- Education: University of California, Irvine University of California, San Diego Laguna Beach High School
- Children: 2
- Scientific career
- Workplaces: University of New Mexico
- Thesis: Nutritional ecology and body size in Neotoma populations (1991)

= Felisa Smith =

American ecologist and academic

Felisa A. Smith is an American ecologist who is a Distinguished Professor at the University of New Mexico. She is a conservation paleoecologist who uses fossil records to understand the pressing environmental issues such as the climate crisis and biodiversity loss. She has served as President of the American Society of Mammalogists and the International Biogeography Society. She was awarded the 2022 C. Hart Merriam Award by the American Society of Mammalogists and is a Fellow of the Paleontology Society.

== Early life and education ==
Smith's mother, Maria del Carmen Calvo Herrero, was an artist, and her father, Frank Smith, was a civil engineer. She studied biology, literature and visual arts at the University of California, San Diego. After graduating, Smith worked as a high school science teacher at Laguna Hills High School. Smith focused on ecology and evolutionary biology at the University of California, Irvine for her graduate studies. For her doctoral research, Smith investigated neotoma (pack rat) populations. She used fossils to understand whether pack rats obeyed Bergmann's rule, that the body size of a mammal is inversely proportional to the temperature of their environment.

== Research and career ==
Smith was a NSF Postdoctoral Fellow with James H. Brown. After some time as a research professor, Smith joined the tenure-track faculty at the University of New Mexico in 2006. She combines historic and fossil records with modern biology to understand the impact of climate change on biodiversity and the effects of loss of biodiversity on ecosystems. Her early work considered the abilities of small mammals to adapt to climate change. The paleomidden record provided Smith an opportunity to explore the relationship between rodent body size and temperature over 25,000 years. She showed that body size was linked to the size of fecal pellets, and used fossil fecal pellets to understand body size.
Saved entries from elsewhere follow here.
-- ==== Sys2Proof/Machine/LinkOps.lean ====
section
/-! DEFINITION. Operations on the Gylys links and their back channels, and FIELD_OK's terms, which several units use (05_gylys_link, 13_functional_safety). -/

namespace Sys2Proof.Machine

/-! ### FIELD_OK (R421, R425) -/

/-- Every used safety input is HEALTHY. -/
def State.inputsOk (s : State) : Bool := (List.range 4).all (fun n => !s.on (F.SAF_SIN_CFG_USED n) || s.g (F.SAF_SIN_STAT_STATE n) = 2)

/-- Every used safety output is ON and not in FAULT. -/
def State.outputsOk (s : State) : Bool := (List.range 2).all (fun k => !s.on (F.SAF_SOUT_CFG_USED k) || s.g (F.SAF_SOUT_STAT_STATE k) = 2)

/-- The Clocks good term. -/
def State.clocksOk (s : State) : Bool := s.on F.CLK_STAT_MON_GOOD && s.rootUp

/-- The Flint alive term: no expiry, no mismatch, and not stopped (R421, R505). -/
def State.flintOk (s : State) : Bool := !s.saf.wdtExpired && !s.saf.lockstep && !s.saf.halted && !s.flintStopped

/-- Every term of R421 that the safety domain evaluates, but Beam lit. -/
def State.hwTerms (s : State) : Bool := !s.on F.SAF_STAT_LOCKED && s.inputsOk && s.outputsOk && s.clocksOk && s.flintOk

/-- All terms of R421 but Beam lit. -/
def State.allTerms (s : State) : Bool := s.hwTerms && s.on F.SAF_FIELD_REQ

/-- LOW to ARMED when all terms hold, ARMED or HIGH to LOW when one does not (FIELD_ARM, R425). -/
def State.settle (s : State) : State :=
  let f := s.g F.SAF_STAT_FSTATE
  if f = 1 && s.allTerms && !s.safetyBlock then s.put F.SAF_STAT_FSTATE 2
  else if (f = 2 || f = 3) && !s.allTerms then s.put F.SAF_STAT_FSTATE 1
  else s

/-- The core logic is stopped or unpowered: DEEP, OFF, and the waits of an entry or exit (R505, R507). -/
def State.poweredStop (s : State) : Bool := s.pwr.st = .deep || s.pwr.st = .off || s.pwr.st = .ackEntry || s.pwr.st = .ackExit

/-! ### Links -/

/-- Link l: 0 is Link A, any other Link B. -/
def State.link (s : State) (l : Nat) : Link := if l = 0 then s.lnkA else s.lnkB

/-- Change the record of link l. -/
def State.modLink (s : State) (l : Nat) (f : Link → Link) : State :=
  if l = 0 then (s.withLnkA (f s.lnkA)) else s.withLnkB (f s.lnkB)

/-- State of link l (R156). -/
def State.lst (s : State) (l : Nat) : Nat := s.g (F.LNK_STAT_STATE l)

/-- Link l is ACTIVE. -/
def State.active (s : State) (l : Nat) : Bool := s.lst l = 5

/-- Bytes a frame takes in the receive buffer: header and payload (DESIGN CHOICE, log 9). -/
def RxFrame.size (f : RxFrame) : Nat := 4 + f.payload.length

/-- Fill of the receive buffer (R155). -/
def Link.fill (l : Link) : Nat := (l.rx.map RxFrame.size).sum + (match l.waiting with | some p => 24 + p.body.length | none => 0)

/-- An ordered set is issued on the back channel (R154). -/
def Link.send (l : Link) (o : OrdSet) : Link := { l with sets := l.sets ++ [o] }

/-- The link leaves its state for another: a link that leaves ACTIVE drops its queued SAFE frames and the frame on the wire (R154, R156, R159). -/
def State.linkTo (s : State) (l st : Nat) : State :=
  let was := s.active l
  let s := s.put (F.LNK_STAT_STATE l) st
  if was && st ≠ 5 then s.modLink l (fun k => { k with safe := [], wire := none, busy := 0, greeted := false, opened := false }) else s

/-- The frame being received is aborted and counted (R159). -/
def State.abortFrame (s : State) (l : Nat) : State := s.incSat (F.LNK_FRM_CNT_CNT_LO l)

/-- The device powers a link down (R156). -/
def State.linkOff (s : State) (l : Nat) : State :=
  ((s.linkTo l 0).put (F.LNK_STAT_SIG_DET l) 0).put (F.LNK_STAT_CDR_LOCK l) 0

/-- Queue an ACK frame on link l (R206). -/
def State.queueAck (s : State) (l : Nat) (p : List Byte) : State := s.modLink l (fun k => { k with ack := k.ack ++ [p] })

/-- Queue a SAFE frame: only while ACTIVE and after the first STATUS; the oldest of four gives way (R154). -/
def State.queueSafe (s : State) (l : Nat) (p : List Byte) : State :=
  if s.active l && (s.link l).greeted then
    s.modLink l (fun k => { k with safe := (if k.safe.length < 4 then k.safe else k.safe.drop 1) ++ [p] })
  else s

/-- Queue an EVENT frame; a full queue of 64 drops it and counts (R154, R466). -/
def State.queueEvent (s : State) (l : Nat) (p : List Byte) : State :=
  if (s.link l).event.length < 64 then s.modLink l (fun k => { k with event := k.event ++ [p] })
  else (s.incSat (F.LNK_BC_DROP_DROP l)).put F.FLT_ALARM_BC_DROP 1

/-- BOOT_STOP, recovery, lock-out and the other FLAGS of a STATUS frame (R153). -/
def State.statusFlags (s : State) (l : Nat) : Nat :=
  bit (s.g F.SAF_STAT_FSTATE = 3) + 2 * s.g F.SAF_STAT_LOCKED + 4 * s.g F.SIDE_STAT_SPLIT + 8 * s.g F.CLK_STAT_REF_ACT
  + 16 * s.g F.CSF_STAT_LT_VALID + 32 * s.g (F.LNK_STAT_PAUSED l) + 64 * bit (s.g F.RST_BOOT_STAT_PHASE = 2) + 128 * s.g F.RST_EPOCH_STAT_SAVED

/-- ERR_N is driven low (R464). -/
def State.errN (s : State) : Bool :=
  s.rst.scope.isSome || decide (s.g F.RST_BOOT_STAT_STEP < 7) || s.g F.RST_BOOT_STAT_PHASE = 2 || s.g F.RST_BOOT_STAT_PHASE = 3
  || (List.range 75).any (fun i => s.on (fltPend i) && decide (s.g F.FLT_CTRL_ERRPIN_LVL ≤ s.g (fltLvl i)))
  || (!s.on F.CLK_STAT_ROOT_OK && s.pwr.st ≠ .deep && s.pwr.st ≠ .off && s.pwr.st ≠ .ackEntry && s.pwr.st ≠ .ackExit && s.pwr.st ≠ .resume)

/-- The fault summary of R469: the word that FLT_STAT shows. -/
def State.fltStat (s : State) : Nat :=
  min 255 s.pendCount + 256 * s.topLevel + 1024 * bit s.errN + 2048 * bit (s.flt.escalated.any (fun i => s.on (fltPend i)))
  + 4096 * s.g F.FLT_ALARM_FATAL_SEEN + 65536 * s.topSource

/-- A STATUS payload; LINK_TIME is filled in when its SOF leaves the ball (R153). -/
def State.statusPayload (s : State) (l : Nat) : List Byte :=
  beBytes 4 (s.g F.RST_EPOCH_EPOCH) ++ beBytes 8 s.ltNs ++ beBytes 6 s.ohMs ++ beBytes 2 (s.statusFlags l)
  ++ beBytes 4 (s.g (F.LNK_BC_DROP_DROP l)) ++ beBytes 4 s.fltStat

/-- Link l is served: LINKS has started the link engines, or the boot ROM serves Link A in a recovery that is not RAW's (R132, R526, R564, R619). -/
def State.linkServed (s : State) (l : Nat) : Bool :=
  s.cmd.served && !(s.g F.RST_BOOT_STAT_PHASE = 3 && (l ≠ 0 || s.g F.SEC_LC_STATE = 0))

/-- A STATUS frame falls due and replaces one still unsent; it waits for LINKS (R153, R154, R619). -/
def State.queueStatus (s : State) (l : Nat) : State :=
  if s.active l && s.linkServed l then
    let p := s.statusPayload l
    s.modLink l (fun k => { k with status := some p, greeted := true })
  else s

/-- The link enters ACTIVE: LTM are counted anew, no exchange has completed, and STATUS goes first (R153, R165, R192). -/
def State.enterActive (s : State) (l : Nat) : State :=
  let s := (s.linkTo l 5).put (F.LNK_LT_DLY_VALID l) 0
  (s.modLink l (fun k => { k with ltm := 0, exch := [] })).queueStatus l

/-! ### Frames in work -/

/-- The frame timer, composition and rendering stop (R90, R494). -/
def State.stopFrames (s : State) : State :=
  ((s.withTln { s.tln with running := false, latched := false, committed := false }).withCmp { s.cmp with bands := [], released := [], recomp := [], tries := [], deferred := false }).withGlare { s.glare with engines := s.glare.engines.map (fun e => { e with boxes := [] }) }

/-- Every tile lane enters OFF (R90, R494). -/
def State.lanesOff (s : State) : State := (List.range 8).foldl (fun s n => s.laneOff n) s

/-- The device's clock in ns (R34, R384). -/
def State.ns (s : State) : Nat := s.now * 5 / 2

/-- The frame timer starts: the first flip is one period away (FRAME_TIMER_START, R623). -/
def State.timerStart (s : State) : State :=
  if s.tln.running then s
  else s.withTln { s.tln with running := true, nextFlip := s.ns + s.cmp.period, adj := 0, latched := false, committed := false }

/-- The frame timer runs while TLN is enabled and the root runs (R623). -/
def State.timerTry (s : State) : State := if s.on (F.UNIT_CTRL_ENABLE 0x50) && s.on F.CLK_STAT_ROOT_OK then s.timerStart else s

/-- Lane n is held in OFF by an output that is not yet up (R440). -/
def State.laneHeld (s : State) (n : Nat) : Bool :=
  (List.range 2).any (fun k => tbit (s.soutTiles k) n && !(s.saf.souts.getD k Sout.init).powered)

/-- Lane n leaves OFF for WAKE when its ENABLE is 1, its group is enabled, the root runs and no output holds it (R388, R440). -/
def State.laneWake (s : State) (n : Nat) : State :=
  if s.g (F.TL_STAT_STATE n) = 0 && s.on (F.UNIT_CTRL_ENABLE (0x51 + n)) && s.on (F.UNIT_CTRL_ENABLE 0x50) && s.on F.CLK_STAT_ROOT_OK && !s.laneHeld n then
    (s.put (F.TL_STAT_STATE n) 1).modLane n (fun l => { l with tries := 1 })
  else s

/-- Every lane that may leaves OFF. -/
def State.lanesWake (s : State) : State := (List.range 8).foldl (fun s n => s.laneWake n) s

/-! ### The recorder's time base (R479, R481) -/

/-- A checkpoint of the present time base. -/
def State.checkpointNow (s : State) : Checkpoint :=
  { oh := s.ohMs, pcc := s.g F.EVR_PCC_COUNT, wkc := s.g F.EVR_WKC_COUNT, head := s.g F.EVR_HEAD_SEQ,
    attSum := s.g F.EVR_ATT_SUM_LO_SUM + 2 ^ 32 * s.g F.EVR_ATT_SUM_HI_SUM }

/-- The retention checkpoint is written. -/
def State.checkpointRet (s : State) : State := s.withEvr { s.evr with ckRet := some s.checkpointNow }

/-- The flash checkpoint is written, or waits for the window (R479, R499). -/
def State.checkpointFlash (s : State) : State :=
  if s.on F.THM_STAT_FLASH_OK then (s.withEvr { s.evr with ckFlash := some s.checkpointNow }) else s.defer .checkpoint

/-- EVR_START goes ahead of every record that waits: kind of gap, then WKC; it carries GAP (R481, R483). -/
def State.evrStart (s : State) (kind : Nat) : State :=
  s.withEvr { s.evr with queue := ⟨0x7180, 0, 1, 1, data6 ([b8 kind, 0] ++ leBytes 4 (s.g F.EVR_WKC_COUNT))⟩ :: s.evr.queue }

end Sys2Proof.Machine
end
Smith has studied organisms across multiple sizes, from microbes to mammoths. For example, she has studied the fossil record during the megafauna extinction, and found that ratios of carbon and nitrogen stable isotopes in plants (δ^{13}C and δ^{15}N) had shifted, indicative of changing animal diets.
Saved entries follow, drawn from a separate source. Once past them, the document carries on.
-- ==== Sys2Proof/Machine/Security.lean ====
section
/-! DEFINITION. Fuses, lifecycle, test access, the clear of secrets and the self-tests (16_security_and_self_test). -/

namespace Sys2Proof.Machine

/-! ### Who runs (R501, R530) -/

/-- VDD_CORE is off: DEEP, OFF, and the wait for PMIC_PG on the way out. -/
def State.coreOff (s : State) : Bool := s.pwr.st = .deep || s.pwr.st = .off || s.pwr.st = .ackExit

/-- Garnet runs: no reset, the root runs, the boot has reached FUSE_LOAD, and neither SLEEP nor DEBUG_HALT stops it (R128, R501, R530). -/
def State.garnetRuns (s : State) : Bool :=
  s.rst.scope.isNone && s.on F.CLK_STAT_ROOT_OK && decide (4 ≤ s.g F.RST_BOOT_STAT_STEP) && !s.flintStopped && !s.on F.SEC_TAP_DEBUG_HALT

/-- Lifecycle state in force: 0 RAW, 1 TEST, 2 PROD, 3 RMA, 4 DECOM (R526). -/
def State.lc (s : State) : Nat := s.g F.SEC_LC_STATE

/-! ### Fuses (R542 to R544) -/

/-- Bits of each fuse row. -/
def rowBits (row : Nat) : Nat :=
  match row with
  | 0 => 4 | 1 => 32 | 2 => 64 | 3 => 32 | 4 => 16 | 5 => 224 | 6 => 32 | 18 => 10 | 19 => 128 | 20 => 64
  | r => if r ≤ 28 then 256 else 0

/-- Lifecycle states in which a row is programmable. -/
def rowStates (row : Nat) : List Nat :=
  match row with
  | 0 => [0, 1, 2, 3]
  | 1 => [0] | 2 => [0] | 4 => [0] | 5 => [0] | 6 => [0]
  | 3 => [0, 1]
  | 18 => [1, 2]
  | 19 => [1, 2, 3]
  | 20 => [2]
  | r => if 21 ≤ r then [0, 1, 3] else [1]

/-- A master may request a row; the TAP counts only at level 2 in RAW or TEST (R542, R543). -/
def State.rowBy (s : State) (row : Nat) (m : Master) : Bool :=
  let tap := s.sec.tapLevel = 2 && decide (s.lc < 2)
  match m with
  | .garnet => !([1, 2, 4, 5, 6, 19].contains row)
  | .flint => row = 19
  | .tap => tap && ([1, 2, 3, 4, 5, 6].contains row || (decide (8 ≤ row) && decide (row ≤ 17)) || decide (21 ≤ row) || (row = 0 && s.lc = 0))
  | _ => false

/-- First case of R543 that refuses a request; 0 for none. A row that does not exist has no state and no requester. -/
def State.progRej (s : State) (m : Master) (row b : Nat) : Nat :=
  let there := decide (row ≤ 28)
  if there && !(rowStates row).contains s.lc then 1
  else if there && !s.rowBy row m then 2
  else if !s.on F.THM_STAT_FUSE_OK then 3
  else if s.fus.job.isSome then 4
  else if !there || decide (rowBits row ≤ b) then 5
  else 0

/-- A request is refused (R543); for the temperature THM reports it too (R500). -/
def State.progRefuse (s : State) (rej : Nat) : State :=
  let s := ((s.put F.FUS_PROG_STAT_RESULT 3).put F.FUS_PROG_STAT_REJ rej).evt F.FUS_EVT_PROG_REJ
  if rej = 3 then s.evt F.THM_EVT_FUSE_REF else s

/-- A request of a master for a bit (R543). -/
def State.progRequest (s : State) (m : Master) (row b : Nat) (lc : Bool) : State :=
  let rej := s.progRej m row b
  if rej ≠ 0 then s.progRefuse rej
  else if tbit (s.fuse row) b then s.put F.FUS_PROG_STAT_RESULT 5
  else s.fuseStart row [b] lc

/-- A write of v to FUS_PROG (R543, R547). -/
def State.fusProg (s : State) (m : Master) (v : Word) : State :=
  if wordField v 24 24 = 1 && wordField v 23 16 = 0x96 then s.progRequest m (wordField v 5 0) (wordField v 15 8) false else s

/-- LC pattern of a lifecycle state (R526). -/
def lcPattern (st : Nat) : Nat := 2 ^ st - 1

/-- FUSE_PROGRAM_DONE: the bit under way has been programmed and sensed; ok says that it reads as programmed (R527, R544, R559). -/
def execFuseProgramDone (ok : Bool) (s : State) : Host.Outcome State Fault Refusal :=
  let s := s.begin
  .next (match s.fus.job with
    | some (row, b :: rest, lc) =>
      if ok then
        let s := s.program row b
        if rest.isEmpty then
          let s : State := s.withFus { s.fus with job := none }
          let s := ((s.put F.FUS_STAT_BUSY 0).put F.FUS_PROG_STAT_RESULT 2).evt F.FUS_EVT_PROG_DONE
          let s := if lc then (s.evt F.SEC_EVT_LC_CHG).event 0x7881 [b8 s.lc, b8 (lifecycle (s.fuse 0))] else s
          s.fuseWork
        else s.withFus { s.fus with job := some (row, rest, lc) }
      else
        let s : State := s.withFus { s.fus with job := none }
        ((s.put F.FUS_STAT_BUSY 0).put F.FUS_PROG_STAT_RESULT 4).evt F.FUS_EVT_VERIFY_FAIL
    | _ => s)

/-! ### Lifecycle (R526, R527) -/

/-- A row holds a programmed and valid value. -/
def State.rowSet (s : State) (row : Nat) : Bool := s.fuse row ≠ 0 && !s.fus.parity.contains row

/-- A transition to a later state is requested; auth says that it comes through authentication at level 3 (R527). -/
def State.lcTransition (s : State) (m : Master) (target : Nat) (auth : Bool) : State :=
  let bad := s.on F.FUS_STAT_BUSY
    || (s.lc = 1 && target = 2 && !(s.rowSet 8 && s.rowSet 12 && s.rowSet 16 && s.rowSet 7))
    || (s.lc = 2 && target = 3 && !auth)
  if bad then s.evt F.SEC_EVT_LC_REJ
  else
    let bits := (List.range 4).filter (fun b => tbit (lcPattern target) b && !tbit (s.fuse 0) b)
    match bits with
    | [] => s
    | b :: _ =>
      let rej := s.progRej m 0 b
      if rej ≠ 0 then s.progRefuse rej else s.fuseStart 0 bits true

/-- A write of v to SEC_LC_REQ: Garnet, and the TAP at level 2 in RAW or TEST (R527). Without the key, or for a state not ahead, it requests nothing. -/
def State.lcReq (s : State) (m : Master) (v : Word) : State :=
  let target := wordField v 2 0
  let who := m = .garnet || (m = .tap && s.sec.tapLevel = 2 && decide (s.lc < 2))
  if who && wordField v 15 8 = 0x3C && decide (s.lc < target) && decide (target ≤ 4) then
    -- Garnet programs the fuses, whoever asked
    s.lcTransition .garnet target false
  else s

/-! ### The TAP (R528 to R531) -/

/-- A TAP instruction arrives: TRST_N is high, and an EXTEST or SCAN in force ends with another instruction. -/
def State.tapInstr (s : State) : State := s.withSec { s.sec with trst := false, extest := false, scan := false }

/-- The TAP works: VDD_CORE is up. -/
def State.tapUp (s : State) : Bool := !s.coreOff

/-- IDCODE (R528). -/
def execIdcode (s : State) : Host.Outcome State Fault Refusal :=
  let s := s.begin
  .next (if s.tapUp then
    (s.tapInstr).withReadData [BitVec.ofNat 32 (Config.silicon.toNat * 2 ^ 28 + 0x2048 * 2 ^ 12 + Config.manufacturer.toNat * 2 + 1)]
  else s)

/-- SAMPLE_PRELOAD: bits are shifted into the boundary register (R528). -/
def execSamplePreload (bits : List Bool) (s : State) : Host.Outcome State Fault Refusal :=
  let s := s.begin
  .next (if s.tapUp then
    let s := s.tapInstr
    if s.on F.SEC_TAP_OPEN then (s.withSec { s.sec with bscan := bits }) else s
  else s)

/-- EXTEST: the boundary register drives the balls, FIELD_OK and the safety outputs low (R528). -/
def execExtest (s : State) : Host.Outcome State Fault Refusal :=
  let s := s.begin
  .next (if s.tapUp then
    let s := s.tapInstr
    if s.on F.SEC_TAP_OPEN then (s.withSec { s.sec with extest := true }) else s
  else s)

/-- Word k of a fresh nonce is a free value (R529, log 7). -/
def State.nonceWord (s : State) (k : Nat) : State :=
  let (w, s) := s.free
  s.put (F.SEC_NONCE_NONCE k) w

/-- AUTH_NONCE: Garnet places a fresh nonce (R529). -/
def execAuthNonce (s : State) : Host.Outcome State Fault Refusal :=
  let s := s.begin
  .next (if s.tapUp && s.garnetRuns then
    let s := (List.range 8).foldl (fun s k => s.nonceWord k) s.tapInstr
    (s.withSec { s.sec with nonceAt := some s.now }).withReadData ((List.range 8).map (fun k => s.word (F.SEC_NONCE_NONCE k).addr))
  else s)

/-- NONCE_EXPIRY: 10 s after its capture (R529). -/
def execNonceExpiry (s : State) : Host.Outcome State Fault Refusal :=
  let s := s.begin
  .next (s.withSec { s.sec with nonceAt := none })

/-- A response fails (R531). -/
def State.authFail (s : State) : State :=
  let s := s.evt F.SEC_EVT_AUTH_FAIL
  let n := min 3 (s.g F.SEC_TAP_FAILS + 1)
  let s := s.put F.SEC_TAP_FAILS n
  if n = 3 then (s.put F.SEC_TAP_LOCKED 1).evt F.SEC_EVT_AUTH_LOCK else s

/-- Levels that a response may ask for in the lifecycle state (R529). -/
def State.levelOk (s : State) (level : Nat) : Bool :=
  (s.lc = 2 && decide (1 ≤ level) && decide (level ≤ 3)) || (s.lc = 3 && decide (1 ≤ level) && decide (level ≤ 2))

/-- AUTH_RESP: the Update-DR of a response of 132 bytes; the nonce serves once (R529, R531). -/
def execAuthResp (resp : List Byte) (s : State) : Host.Outcome State Fault Refusal :=
  let s := s.begin
  .next (if s.tapUp && s.garnetRuns && !s.on F.SEC_TAP_BUSY then
    let s := s.tapInstr
    if s.on F.SEC_TAP_LOCKED then s.evt F.SEC_EVT_AUTH_FAIL |>.evt F.SEC_EVT_AUTH_LOCK
    else
      let level := ofLe (slice resp 0 1)
      let fresh := match s.sec.nonceAt with | some t => decide (s.now - t ≤ ms 10000) | none => false
      let key := s.keyUsable 3 (ofLe (slice resp 1 1)) && allZero resp 2 2 && resp.length = 132
      (s.put F.SEC_TAP_BUSY 1).withSec { s.sec with nonceAt := none, resp := some (level, fresh && s.levelOk level, key) }
  else s)

/-- The clear of secrets starts for a mode: 1 scan, 2 logic BIST, 3 TAP at level 2, 4 memory BIST; the pads are gated low first (R532). -/
def State.clearStart (s : State) (trig : Nat) : State :=
  let s := (s.put F.SEC_CLR_STATE 1).put F.SEC_CLR_TRIGGER trig
  let s : State := (s.withSaf { s.saf with padGate := true }).withSec { s.sec with clrAt := s.now }
  (s.soutsTry.soutLow 0).soutLow 1

/-- The TAP opens at a level (R530). -/
def State.tapOpen (s : State) (level : Nat) : State :=
  let s := ((s.put F.SEC_TAP_OPEN 1).evt F.SEC_EVT_AUTH_OK).event 0x7880 [b8 level]
  s.withSec { s.sec with tapLevel := level }

/-- An accepted response acts by its level (R530). -/
def State.authAccept (s : State) (level : Nat) : State :=
  let s := s.put F.SEC_TAP_LEVEL level
  if level = 1 then s.tapOpen 1
  else if level = 2 then s.clearStart 3
  else s.lcTransition .garnet 3 true

/-- AUTH_CHECK_DONE: sigOk is the verdict of Garnet's digest and curve checks (R529 to R531). -/
def execAuthCheckDone (sigOk : Bool) (s : State) : Host.Outcome State Fault Refusal :=
  let s := s.begin
  .next (match s.sec.resp with
    | some (level, ok, key) =>
      let s : State := (s.put F.SEC_TAP_BUSY 0).withSec { s.sec with resp := none }
      if sigOk && key then (if ok then s.authAccept level else s.authFail)
      else (s.evt F.SEC_EVT_SIG_FAIL).authFail
    | none => s)

/-- AUTH_STAT: SEC_TAP bits 7:0 (R528). -/
def execAuthStat (s : State) : Host.Outcome State Fault Refusal :=
  let s := s.begin
  .next (if s.tapUp then ((s.tapInstr).withReadData [s.word F.SEC_TAP_OPEN.addr &&& 0xFF]) else s)

/-- RC_STAT: CLK_RC_START bits 7:0, without a root clock (R99, R528). -/
def execRcStat (s : State) : Host.Outcome State Fault Refusal :=
  let s := s.begin
  .next (if s.tapUp then ((s.tapInstr).withReadData [s.word F.CLK_RC_START_ATTEMPTS.addr &&& 0xFF]) else s)

/-- SCAN: at level 2 the clear starts, and scan is enabled when it ends VERIFIED (R528, R532). -/
def execScan (s : State) : Host.Outcome State Fault Refusal :=
  let s := s.begin
  .next (if s.tapUp then
    let s := s.tapInstr
    if s.on F.SEC_TAP_OPEN && s.sec.tapLevel = 2 && s.g F.SEC_CLR_STATE ≠ 1 then s.clearStart 1 else s
  else s)

/-- RESET: a TAP warm reset through an open TAP (R113, R528). -/
def execReset (st : Straps) (s : State) : Host.Outcome State Fault Refusal :=
  let s := s.begin
  .next (if s.tapUp then
    let s := s.tapInstr
    if s.on F.SEC_TAP_OPEN then (s.setStraps st).warmReset F.RST_CAUSE_TAP false else s
  else s)

/-- BYPASS (R528). -/
def execBypass (s : State) : Host.Outcome State Fault Refusal :=
  let s := s.begin
  .next (if s.tapUp then s.tapInstr else s)

/-- TRST_N_LOW: Test-Logic-Reset; an open TAP closes, but for RAW and TEST, in which the state itself opens it (R526, R528, R530). -/
def execTrstNLow (s : State) : Host.Outcome State Fault Refusal :=
  let s := s.begin
  .next (let s := s.tapInstr.put F.SEC_TAP_OPEN (bit (s.lc < 2))
    (s.withSec { s.sec with trst := true, tapLevel := if s.lc < 2 then 2 else 0 }))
Between the pleistocene and holocene, Smith found that some animals grew larger and some got smaller. Moreover, the loss of megafauna led to shifts in the ecology and size of surviving mammals. She has argued that the ongoing biodiversity loss due to human activities and climate change could have the same impact megafauna. She has demonstrated that the offspring of carnivorous dinosaurs reduced species diversity by taking on the role of multiple species as they grew. Smith also showed that the loss of large mammals impacted biogeochemical cycles around the world, and contributed to the drop in methane which is associated with the Younger Dryas, a colder interval in the late Pleistocene.

==Awards and honors==
In 2020, Smith was elected Fellow of the Paleontological Society. The following year, she was elected President of the American Society of Mammalogists and the International Biogeography Society. She was the first hispanic woman to hold such a position. In 2022, she was awarded the American Society of Mammalogists Merriam Award. In 2023, she was honored with the University of New Mexico Ovation Award, named the 68th Annual Research Lecturer and a Distinguished Professor.

== Personal life ==

Smith has two daughters, Emma, a historical geochemist, and Rosemary, a theoretical mathematician. She is married to Scott M. Elliott, a chemist at Los Alamos National Laboratory.